Arkansas Can Help Fuel an Economic Recovery for All by Taxing Wealth and High Incomes

The state’s wealthiest — and disproportionately white — residents have largely avoided the economic and health effects of COVID-19. Meanwhile, Arkansans with the lowest incomes, who are more likely to be Black and Latino, have endured the greatest harm. This lopsided impact reflects harsh, longstanding inequities — often stemming from structural racism — in education, employment, housing, and health care that the current crisis is making worse.

Arkansas can reduce these racial and economic inequities and speed up the recovery by ensuring the wealthy pay their fair share through taxes on capital gains, as detailed in a national report released today by the Center on Budget and Policy Priorities. The much-needed revenues from these tax policies can preserve funding for crucial priorities like education, health care, or cash assistance for the families who are struggling to make ends meet.

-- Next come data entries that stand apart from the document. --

/-- Write one piece, within a 4 KiB granule, as a task (R127, R181, R182, R232). -/
def taskWritePiece (h t unit a : Nat) (bs : List Byte) (s : State) : State × Access :=
  match s.recipe? h with
  | none => (s, .fault 1)
  | some r =>
    if specRunning s h t then
      match (r.run? t).bind (fun x => shadowAt x a) with
      | some p => (locWrite (.near (p.pa + (a - p.page))) bs (copyGranule h t a p s), .ok)
      | none =>
        if a < scratchBase ∨ (nearBase ≤ a ∧ a < nearEnd) ∨ (caveBase ≤ a ∧ a < caveEnd) then
          (breach h t unit s, .dropped)
        else (s, .fault 5)
    else if writeBreach r t a then (s, .breach)
    else if inStash r a then
      match stashAt r a with
      | none => (s, .fault 1)
      | some (i, _) =>
        match stashWrite h i t bs.length s with
        | (s1, .go) =>
          match s1.recipe? h with
          | none => (s1, .fault 1)
          | some r1 =>
            match translate s1 r1 a true with
            | .ok l => (locWrite l bs s1, .ok)
            | .error sub => (s1, .fault sub)
        | (s1, .fault) => (s1, .fault 1)
        | (s1, .dropped) => (s1, .dropped)
        | (s1, .wait) => (s1, .wait)
    else
      match translate s r a true with
      | .ok (.cave p) => caveWrite h p bs s
      | .ok l => if absorbedAt s h t l then (s, .absorbed) else (locWrite l bs s, .ok)
      | .error sub => (s, .fault sub)

/-- Write bytes as a task, piece by piece; the first piece that does not succeed ends the write, except that a
dropped piece does not. -/
def taskWrite (h t unit a : Nat) (bs : List Byte) (s : State) : State × Access :=
  (piecesOf a bs.length).foldl (fun acc q =>
    match acc.2 with
    | .fault e => (acc.1, .fault e)
    | .wait => (acc.1, .wait)
    | .breach => (acc.1, .breach)
    | .poisoned => (acc.1, .poisoned)
    | .absorbed => (acc.1, .absorbed)
    | _ =>
      match taskWritePiece h t unit q.1 (slice bs (q.1 - a) q.2) acc.1 with
      | (s1, .ok) => (s1, acc.2)
      | o => o) (s, .ok)

end Sys2Proof.Machine
end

By improving the ways Arkansas taxes wealth, lawmakers can help create a recovery and economy that works for everyone. This is essential not only for our recovery from the pandemic-related recession, but to build a state where our children and grandchildren can thrive, regardless of race or income.

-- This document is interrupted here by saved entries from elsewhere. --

/-- An update task is held by a rind wait: the loss bound, or a rind-pending bit (R278, R327). -/
def inRindWait (u : StepRun) : Bool :=
  (u.lossWait.isSome && !u.updatePhase) || u.runs.any (fun x => x.started && x.descs.any (fun d => d.rindWait.isSome))

/-- The watchdog does not count now (R192). -/
def pausesWatchdog (s : State) (r : Recipe) (u : StepRun) : Bool :=
  inRindWait u || ((List.range r.tasks.length).all (awaitsSpan s r u) && u.runs.any (fun x => x.live))

/-- Follow the periods that the watchdog does not count (R192). -/
def trackWatchdog (h : Nat) (s : State) : State :=
  match s.recipe? h with
  | none => s
  | some r => match r.running with
    | none => s
    | some u => match pausesWatchdog s r u, u.pausedSince with
      | true, none => s.onStep h (fun u => { u with pausedSince := some s.now })
      | false, some t => s.onStep h (fun u => { u with pausedSince := none, pausedNs := u.pausedNs + (s.now - t) })
      | _, _ => s

/-- The time of a step that the watchdog counts, ns (R192). -/
def countedNs (s : State) (u : StepRun) : Nat :=
  s.now - u.start - u.pausedNs - (match u.pausedSince with
    | some t => s.now - t
    | none => 0)

/-- The consequences of what a command did to a recipe's tumblers and tasks, to the waits of its vats' panes and to the
watchdog's count. -/
def settle (h : Nat) (s : State) : State :=
  let s1 := settleN (2 * (runIds s h).length + 2) h s
  match s1.recipe? h with
  | some r => trackWatchdog h (forEach ((List.range 8).filter (bitOf r.wheels)) trackPanes s1)
  | none => s1

/-! ### Commands -/

/-- TASK_LOAD (R174): a slot of the pool is free and the next task of the wheel is loaded. -/
def execTaskLoad (recipe wheel : Nat) (spec : Bool) (s : State) : Host.Outcome State Fault Refusal :=
  match s.recipe? recipe with
  | none => .next s
  | some r =>
    match nextToLoad r wheel spec with
    | none => .next s
    | some t =>
      let size := if spec then specPool r wheel r.throttle else ordinaryPool r wheel
      occurs (r.stepping && decide (poolUse r wheel spec < size))
        (fun s => settle recipe (loadTask recipe t s)) s

/-- TASK_RETIRE (R176): the outputs are added and the slot is freed; a speculative task commits on its verdict. -/
def execTaskRetire (t : TaskRef) (s : State) : Host.Outcome State Fault Refusal :=
  match s.recipe? t.recipe with
  | none => .next s
  | some r =>
    match r.task? t.task, r.run? t.task with
    | some k, some x =>
      occurs (x.started && workDone s t.recipe k x && !x.specRun) (fun s =>
        settle t.recipe (closeTask t.recipe t.task 0 (addOutputs t.recipe t.task s))) s
    | _, _ => .next s

/-- A request translated earlier to a physical page has not completed (R185, R239). -/
def pageBusy (s : State) (page : Nat) : Bool :=
  s.tiers.requests.any (fun q => decide (nearBase + page ≤ q.addr) && decide (q.addr < nearBase + page + pageBytes))

/-- PAGE_RETURN (R185, R239): a page exchanged or released returns once earlier accesses have completed. -/
def execPageReturn (recipe page : Nat) (s : State) : Host.Outcome State Fault Refusal :=
  match s.recipe? recipe with
  | none => .next s
  | some r =>
    if pageBusy s page then .next s
    else if page ∈ r.shadowReturning then
      .next (settle recipe (s.onRecipe recipe (fun r => { r with
        shadowReturning := r.shadowReturning.erase page, shadowFree := r.shadowFree ++ [page] })))
    else if page ∈ r.stash.returning then
      .next (settle recipe (s.onRecipe recipe (fun r => { r with stash := { r.stash with
        returning := r.stash.returning.erase page, freePages := r.stash.freePages ++ [page] } })))
    else .next s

In particular, Arkansas lawmakers can enact the following wealth taxes:

  • Mansion taxes: Tax high-value homes or their sale or purchase. The economic crisis largely spared the high-value housing market: Sales of luxury homes increased 42 percent over the same time last year, while sales of affordable homes declined more than 4 percent over the same period.
  • Capital gains taxes: Tax the income an investor gets when a financial asset is sold for profit. Arkansas currently excludes half of all capital gains income from taxes and excludes all capital gains income over $10,000,000 from income taxes entirely. The stock market’s high performance has preserved these profits for many wealthy families.
  • Estate or inheritance taxes: Tax the wealth passed on from generation to generation or raise the rates or lower the threshold at which wealth taxes apply. Inherited income is taxed at less than one-quarter the rate of income from work and savings, and the federal government taxes only the inheritances of the super-rich.

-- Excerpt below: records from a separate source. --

-- ==== Sys2Proof/Machine/Host.lean ====
section
/-! DEFINITION. The host interface (R346 to R360): queue registers, rings, completion entries and interrupts, the
taking of entries, COPY and FENCE_QUEUE, and the near-tier window. -/

namespace Sys2Proof.Machine

/-! ### Queues -/

/-- Queue `q`. -/
def State.queue (s : State) (q : Nat) : Queue := nth s.host.queues q Queue.reset

/-- Change a queue. -/
def State.onQueue (q : Nat) (f : Queue → Queue) (s : State) : State :=
  s.onHost (fun h => { h with queues := modAt h.queues q f })

/-- Bytes of a queue's rings in BAR0 (R348). -/
def sqBase (q : Nat) : Nat := 0x100000 + q * 0x40000
def cqBase (q : Nat) : Nat := 0x500000 + q * 0x40000

/-- What a completion entry holds beyond what the queue gives it (R356). -/
structure Cpl where
  status : Nat := 0
  reason : Nat := 0
  recipe : Nat := 0
  gen : Nat := 0
  step : Nat := 0
  task : Nat := 0
  unit : Nat := 0
  tstatus : Nat := 0
  ufault : Nat := 0
  nfurther : Nat := 0
  result : Nat := 0
  value : Nat := 0
  updated : Bool := false
  snapshot : Bool := false
  deriving DecidableEq, Repr

/-- The 64 bytes of a completion entry; SQHEAD and the phase are set when it is written (R356). -/
def cplBytes (c : HostCmd) (f : Cpl) (time : Nat) : List Byte :=
  leBytes 2 c.cid ++ leBytes 1 c.q ++ leBytes 1 f.status ++ leBytes 2 f.reason ++ zeros 2 ++ leBytes 4 f.recipe ++
    leBytes 1 c.opc ++ leBytes 1 (2 * bit f.updated + 4 * bit f.snapshot) ++ zeros 2 ++ leBytes 8 f.gen ++
    leBytes 8 f.step ++ leBytes 4 f.task ++ leBytes 4 (f.unit % 2 ^ 20) ++ leBytes 1 f.tstatus ++ leBytes 1 f.ufault ++
    leBytes 2 f.nfurther ++ leBytes 1 f.result ++ zeros 3 ++ leBytes 8 f.value ++ leBytes 8 time

/-- The completion ring is full (R357). -/
def cqIsFull (q : Queue) : Bool := (q.cqTail + 1) % q.size == q.cqHead

/-- Write an entry to the completion ring, with SQHEAD and the phase, and count it towards an interrupt; the ring may
be full with it (R356, R357). -/
def cqWrite (q : Nat) (e : List Byte) (s : State) : State :=
  let x := s.queue q
  let e1 := splice (splice e 6 (leBytes 2 x.sqHead)) 13
    [BitVec.ofNat 8 ((leAt e 13 1) / 2 * 2 + bit x.phase)]
  let t := (x.cqTail + 1) % x.size
  let n := x.unsignalled + 1
  let sig := decide (max 1 x.icount ≤ n)
  let s1 := s.onHost (fun h => { h with bar0 := memWrite h.bar0 (cqBase q + 64 * x.cqTail) e1 })
  let s2 := s1.onQueue q (fun x => { x with
    cqTail := t, phase := if t = 0 then !x.phase else x.phase,
    unsignalled := if sig then 0 else n,
    firstUnsignalled := if sig then none else some (x.firstUnsignalled.getD s.now),
    fullSince := if cqIsFull { x with cqTail := t } then some s.now else none })
  if sig then raiseMsix x.vector s2 else s2

/-- Post a completion entry: written, or held while the ring is full (R357). -/
def cqPost (q : Nat) (e : List Byte) (s : State) : State :=
  let x := s.queue q
  if ¬ x.held.isEmpty ∨ cqIsFull x then
    s.onQueue q (fun x => { x with held := x.held ++ [e], cqFull := true })
  else cqWrite q e s

/-- A fence is met: its target queue holds no command taken before it (R360). -/
def fenceMet (s : State) (c : HostCmd) : Bool :=
  !s.host.cmds.any (fun d => d.q == leAt c.entry 8 1 && decide (d.order < c.order))

/-- Remove a command that completes and post its entry. -/
def finishOne (c : HostCmd) (f : Cpl) (s : State) : State :=
  cqPost c.q (cplBytes c f s.now) (s.onHost (fun h => { h with cmds := h.cmds.filter (fun d => d.order != c.order) }))

/-- Complete every fence that is met, as long as there is one. -/
def fencesCheck : Nat → State → State
  | 0, s => s
  | n + 1, s =>
    match s.host.cmds.find? (fun c => c.opc == 8 && c.begun && fenceMet s c) with
    | some c => fencesCheck n (finishOne c { status := 0 } s)
    | none => s

/-- A command completes (R355, R356), and the fences it was holding with it. -/
def finish (c : HostCmd) (f : Cpl) (s : State) : State :=
  let s1 := finishOne c f s
  fencesCheck s1.host.cmds.length s1

/-- A refusal: REASON, and the generation of the decision (R356). -/
def refuse (c : HostCmd) (reason : Nat) (s : State) : State :=
  finish c { status := 1, reason := reason, recipe := c.recipe, gen := s.gate.gen } s

/-! ### Taking entries (R354, R355) -/

/-- A queue holds a submitted entry. -/
def hasEntry (x : Queue) : Bool := x.en && x.sqHead != x.sqTail

/-- The queue whose entry is taken next: round-robin from the queue whose turn it is (R355). -/
def nextQueue (s : State) : Option Nat :=
  if s.host.rdy then
    ((List.range 16).map (fun i => (s.host.turn + i) % 16)).find? (fun q => hasEntry (s.queue q))
  else none

/-- The 64 bytes of a queue's next entry. -/
def entryAt (s : State) (q : Nat) : List Byte := memRead s.host.bar0 (sqBase q + 64 * (s.queue q).sqHead) 64

/-- FLAGS bits and operand bytes that a command uses, and whether it names a recipe (R354, R358). -/
def opFlags : Nat → Nat
  | 2 => 1
  | _ => 0

def opBytes : Nat → List (Nat × Nat)
  | 1 => [(8, 8)]
  | 2 => [(8, 8), (16, 8)]
  | 4 => [(8, 8), (16, 8), (24, 8), (32, 1), (33, 1)]
  | 6 => [(8, 8)]
  | 7 => [(8, 8)]
  | 8 => [(8, 1), (9, 1)]
  | _ => []

/-- RECIPE is zero where the command names none; a COPY names one for space 2 (R354, R358). -/
def recipeFieldOk (e : List Byte) : Bool :=
  let rh := leAt e 4 4
  match leAt e 0 1 with
  | 2 => true
  | 3 => true
  | 5 => true
  | 6 => true
  | 4 => rh == 0 || leAt e 32 1 == 2 || leAt e 33 1 == 2
  | _ => rh == 0

/-- A well-formed entry: a known OPC, and every reserved bit zero; a QUERY_CAPACITY block that is not 64-byte aligned
and a FENCE_QUEUE queue or mode out of range are INVALID too (R354, R358; log entry 11). -/
def entryValid (e : List Byte) : Bool :=
  let opc := leAt e 0 1
  decide (1 ≤ opc) && decide (opc ≤ 8) && decide (leAt e 1 1 ≤ opFlags opc) && recipeFieldOk e &&
    allZero ((opBytes opc).foldl (fun l p => splice l p.1 (zeros p.2)) e |>.drop 8) &&
    (opc != 7 || leAt e 8 8 % 64 == 0) && (opc != 8 || (decide (leAt e 8 1 < 16) && decide (leAt e 9 1 < 2)))

/-- The operation code of the next entry, 0 for one that is not valid (R354). -/
def nextOpc (s : State) : Option Nat :=
  (nextQueue s).map (fun q => if entryValid (entryAt s q) then leAt (entryAt s q) 0 1 else 0)

/-- Take the next entry of a queue: the command, begun or held, and the state with the queue advanced (R355). -/
def takeEntry (q : Nat) (begun : Bool) (s : State) : HostCmd × State :=
  let e := entryAt s q
  let c : HostCmd := { q := q, cid := leAt e 2 2, opc := leAt e 0 1, recipe := leAt e 4 4, order := s.host.nextOrder,
                       begun := begun, entry := e }
  let s1 := s.onQueue q (fun x => { x with sqHead := (x.sqHead + 1) % x.size })
  (c, s1.onHost (fun h => { h with cmds := h.cmds ++ [c], nextOrder := h.nextOrder + 1, turn := (q + 1) % 16 }))

/-- A queue command comes about when the next entry carries its operation code: the entry is taken and the command
begins (R355). -/
def onEntry (opc : Nat) (f : HostCmd → State → State) (s : State) : Host.Outcome State Fault Refusal :=
  match nextQueue s with
  | none => .next s
  | some q =>
    if nextOpc s = some opc then
      let p := takeEntry q true s
      .next (f p.1 p.2)
    else .next s

/-- INVALID_SUBMISSION_ENTRY (R354): completes INVALID with no other effect. -/
def execInvalidSubmissionEntry (s : State) : Host.Outcome State Fault Refusal :=
  onEntry 0 (fun c s => finish c { status := 5, recipe := c.recipe } s) s

/-! ### Queue registers (R349, R352, R353) -/

/-- SUBMISSION_DOORBELL (R352): a write of SQ_TAIL submits entries, and while RDY is clear is dropped and counted. -/
def execSubmissionDoorbell (q tail : Nat) (s : State) : Host.Outcome State Fault Refusal :=
  occurs (hostAccess s && decide (q < 16)) (fun s =>
    if !s.host.rdy then s.onHost (fun h => { h with droppedDb := satAdd 64 h.droppedDb 1 })
    else if (s.queue q).en && decide (tail < (s.queue q).size) then
      s.onQueue q (fun x => { x with sqTail := tail })
    else s) s

/-- Write held entries while the ring has space (R357). -/
def drainHeld : Nat → Nat → State → State
  | 0, _, s => s
  | n + 1, q, s =>
    match (s.queue q).held with
    | [] => s.onQueue q (fun x => { x with cqFull := false })
    | e :: es =>
      if cqIsFull (s.queue q) then s
      else drainHeld n q (cqWrite q e (s.onQueue q (fun x => { x with held := es })))

/-- The host consumes entries: the ring has space (R357). -/
def consume (index : Nat) (x : Queue) : Queue :=
  if index = x.cqHead then x else { x with cqHead := index, fullSince := none, stallPosted := false }

/-- CQ_HEAD_WRITE (R357): completion entries are consumed and held entries written. -/
def execCqHeadWrite (q index : Nat) (s : State) : Host.Outcome State Fault Refusal :=
  let x := s.queue q
  occurs (hostAccess s && decide (q < 16) && x.en && decide (index < x.size) &&
      decide ((index + x.size - x.cqHead) % x.size ≤ (x.cqTail + x.size - x.cqHead) % x.size)) (fun s =>
    drainHeld (x.held.length + 1) q (s.onQueue q (consume index))) s

/-- A ring size of R352: a power of two from 16 to 4,096. -/
def ringSizeOk (n : Nat) : Bool := n ∈ [16, 32, 64, 128, 256, 512, 1024, 2048, 4096]

/-- The fields of a QCFG value. -/
def qcfgApply (v : Nat) (x : Queue) : Queue :=
  { x with drain := bitsOf v 63 48, itime := bitsOf v 47 40, icount := bitsOf v 39 32, vector := bitsOf v 21 16,
           size := bitsOf v 13 1 }

/-- QCFG_WRITE (R353): the fields are taken by a write that does not set EN, and by an enable that is accepted; a refused
enable sets CFGERR only. The bytes of the rings stay as they are. -/
def execQcfgWrite (q : Nat) (v : Word) (s : State) : Host.Outcome State Fault Refusal :=
  let n := v.toNat
  let x := s.queue q
  let busy := s.host.cmds.any (fun c => c.q == q) || x.sqHead != x.sqTail || !x.held.isEmpty || x.cqHead != x.cqTail
  occurs (hostAccess s && decide (q < 16)) (fun s =>
    if x.en then
      if bitOf n 0 || busy then s else s.onQueue q (fun x => { x with en := false })
    else if !bitOf n 0 then s.onQueue q (qcfgApply n)
    else if bitsOf n 63 48 != 0 && ringSizeOk (bitsOf n 13 1) && bitsOf n 31 22 == 0 && bitsOf n 15 14 == 0 then
      s.onQueue q (fun x => { qcfgApply n x with
        en := true, cfgErr := false, sqHead := 0, sqTail := 0, cqHead := 0, cqTail := 0, phase := true,
        unsignalled := 0, firstUnsignalled := none, cqFull := false, fullSince := none, stallPosted := false })
    else s.onQueue q (fun x => { x with cfgErr := true })) s

/-- COMPLETION_RING_STALL (R357): the ring has been full beyond DRAIN. -/
def execCompletionRingStall (q : Nat) (s : State) : Host.Outcome State Fault Refusal :=
  let x := s.queue q
  occurs (match x.fullSince with
    | some t => decide (t + x.drain * 100000 < s.now) && !x.stallPosted
    | none => false) (fun s =>
    post 0x541 (unitId 0xB 0 0) 0 [] (s.onQueue q (fun x => { x with stallPosted := true }))) s

/-- INTERRUPT_DELAY_EXPIRY (R357, R480): ITIME µs after the first unsignalled entry. -/
def execInterruptDelayExpiry (ring : RingId) (s : State) : Host.Outcome State Fault Refusal :=
  match ring with
  | .completion q =>
    let x := s.queue q
    occurs (match x.firstUnsignalled with
      | some t => x.itime != 0 && decide (t + x.itime * 1000 ≤ s.now)
      | none => false) (fun s =>
      raiseMsix x.vector (s.onQueue q (fun x => { x with unsignalled := 0, firstUnsignalled := none }))) s
  | .eventTray =>
    occurs (s.events.en && match s.events.firstUnsignalled with
      | some t => etItime s.events != 0 && decide (t + etItime s.events * 1000 ≤ s.now)
      | none => false) (fun s =>
      raiseMsix (etVector s.events) (s.onEvents (fun e => { e with unsignalled := 0, firstUnsignalled := none }))) s

/-! ### The near-tier window (R350) -/

/-- Bytes of BAR2. -/
def bar2Bytes : Nat := 64 * GiB

/-- BAR2_BASE_WRITE (R350): ignored where the window would reach beyond host space. -/
def execBar2BaseWrite (v : Word) (s : State) : Host.Outcome State Fault Refusal :=
  let b := v.toNat / 2 ^ 30 * 2 ^ 30
  occurs (hostAccess s && decide (b + bar2Bytes ≤ hostSpace s))
    (fun s => s.onHost (fun h => { h with bar2Base := BitVec.ofNat 64 b })) s

/-- A BAR2 access beyond host space: counted by 0x421, posted once per second (R350, R368). -/
def beyondHost (s : State) : State :=
  let sec := s.now / 10 ^ 9
  if s.host.beyondSecond = some sec then countDet 0x421 s
  else post 0x421 (unitId 0xB 0 0) 0 [] (s.onHost (fun h => { h with beyondSecond := some sec }))

/-- BAR2_ACCESS (R350): all-ones bytes and dropped writes beyond host space, EP for a poisoned granule. -/
def execBar2Access (off : Nat) (op : Bar2Op) (s : State) : Host.Outcome State Fault Refusal :=
  let a := s.host.bar2Base.toNat + off
  let lim := hostSpace s
  match op with
  | .read n =>
    occurs (hostAccess s && decide (off + n ≤ bar2Bytes)) (fun s =>
      let inside := min n (lim - a)
      let data := memRead s.near a inside ++ List.replicate (n - inside) 0xFF#8
      let s1 := s.onHost (fun h => { h with readData := data, readEp := poisoned s (.near a) inside })
      if inside < n then beyondHost s1 else s1) s
  | .write bs =>
    occurs (hostAccess s && decide (off + bs.length ≤ bar2Bytes)) (fun s =>
      let inside := min bs.length (lim - a)
      let s1 := (piecesOf a inside).foldl (fun s q => locWrite (.near q.1) (slice bs (q.1 - a) q.2) s) s
      if inside < bs.length then beyondHost s1 else s1) s

/-! ### COPY (R358, R359) -/

/-- The region of a device address: 0 curd store, 1 scratch, 2 near window, 3 cave window, none elsewhere. -/
def regionOf (a : Nat) : Option Nat :=
  if a < scratchBase then some 0
  else if a < scratchEnd then some 1
  else if nearBase ≤ a ∧ a < nearEnd then some 2
  else if caveBase ≤ a ∧ a < caveEnd then some 3
  else none

/-- Whether a range of a space may be an end of a COPY (R359). -/
def copyRangeOk (s : State) (space a n : Nat) (dest : Bool) : Bool :=
  match space with
  | 0 => decide (a + n ≤ 2 ^ 64)
  | 1 =>
    match regionOf a with
    | some 0 => regionOf (a + n - 1) == some 0 &&
        (List.range 8).all (fun w => decide (a + n ≤ w * GiB) || decide ((w + 1) * GiB ≤ a) ||
          decide (min (a + n) ((w + 1) * GiB) - w * GiB ≤ curdUsable s w))
    | some 2 => regionOf (a + n - 1) == some 2 && decide (a - nearBase + n ≤ hostSpace s)
    | some 3 => regionOf (a + n - 1) == some 3 && !dest && decide (a - caveBase + n ≤ s.gate.view.caveCapacity)
    | _ => false
  | 2 =>
    match regionOf a with
    | some 2 => regionOf (a + n - 1) == some 2
    | some 3 => regionOf (a + n - 1) == some 3 && !(dest && caveReadOnly s)
    | _ => false
  | _ => false

/-- The place of one byte range of a COPY end on the device, or its UFAULT. In a maintenance state a COPY may write the
cave through any recipe (R150). -/
def copyPlace (s : State) (r : Option Recipe) (space a : Nat) (write : Bool) : Except Nat Loc :=
  match space with
  | 1 =>
    if a < scratchBase then .ok (.curd a)
    else if a < nearEnd then .ok (.near (a - nearBase))
    else .ok (.cave (a - caveBase))
  | _ =>
    match r with
    | some r => translate s { r with maint := true } a write
    | none => .error 1

/-- Read a piece of a COPY's source, or its UFAULT (R359). -/
def copyRead (s : State) (r : Option Recipe) (space a n : Nat) : Except Nat (List Byte) :=
  match space with
  | 0 => .ok (memRead s.hostMem a n)
  | _ =>
    match copyPlace s r space a false with
    | .error e => .error e
    | .ok l => if poisoned s l n then .error 0xFE else .ok (locRead s l n)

Under the state’s current tax system, Arkansans with low and moderate incomes pay proportionally more in taxes. And in the COVID-19 context, these same individuals are facing a slow and costly economic recovery. Nationally, high-wage earners (over $60,000 per year) have seen their employment levels return to slightly above pre-pandemic levels. For low-wage earners (below $27,000 per year), a return is much farther off: employment rates were 19 percent lower in September 2020 than in January 2020.

Tax increases at the top are also better for state economies during a recession than spending cuts. Progressive taxes allow for much-needed public investments that keep money flowing through states’ economies by staving off layoffs and enabling states to maintain purchasing. Unlike individuals with low incomes, wealthy and high-income individuals generally maintain their spending levels regardless of a tax increase.

“Every state has economic, wealth, and racial inequities, and each one – including Arkansas – can improve the way it taxes its wealthiest residents,” said Samantha Waxman, policy analyst at the Center on Budget and Policy Priorities and lead author of the report. “This is the right thing to do for Arkansans and it’s also the sound thing to do to stoke a quicker and more widespread economic recovery.”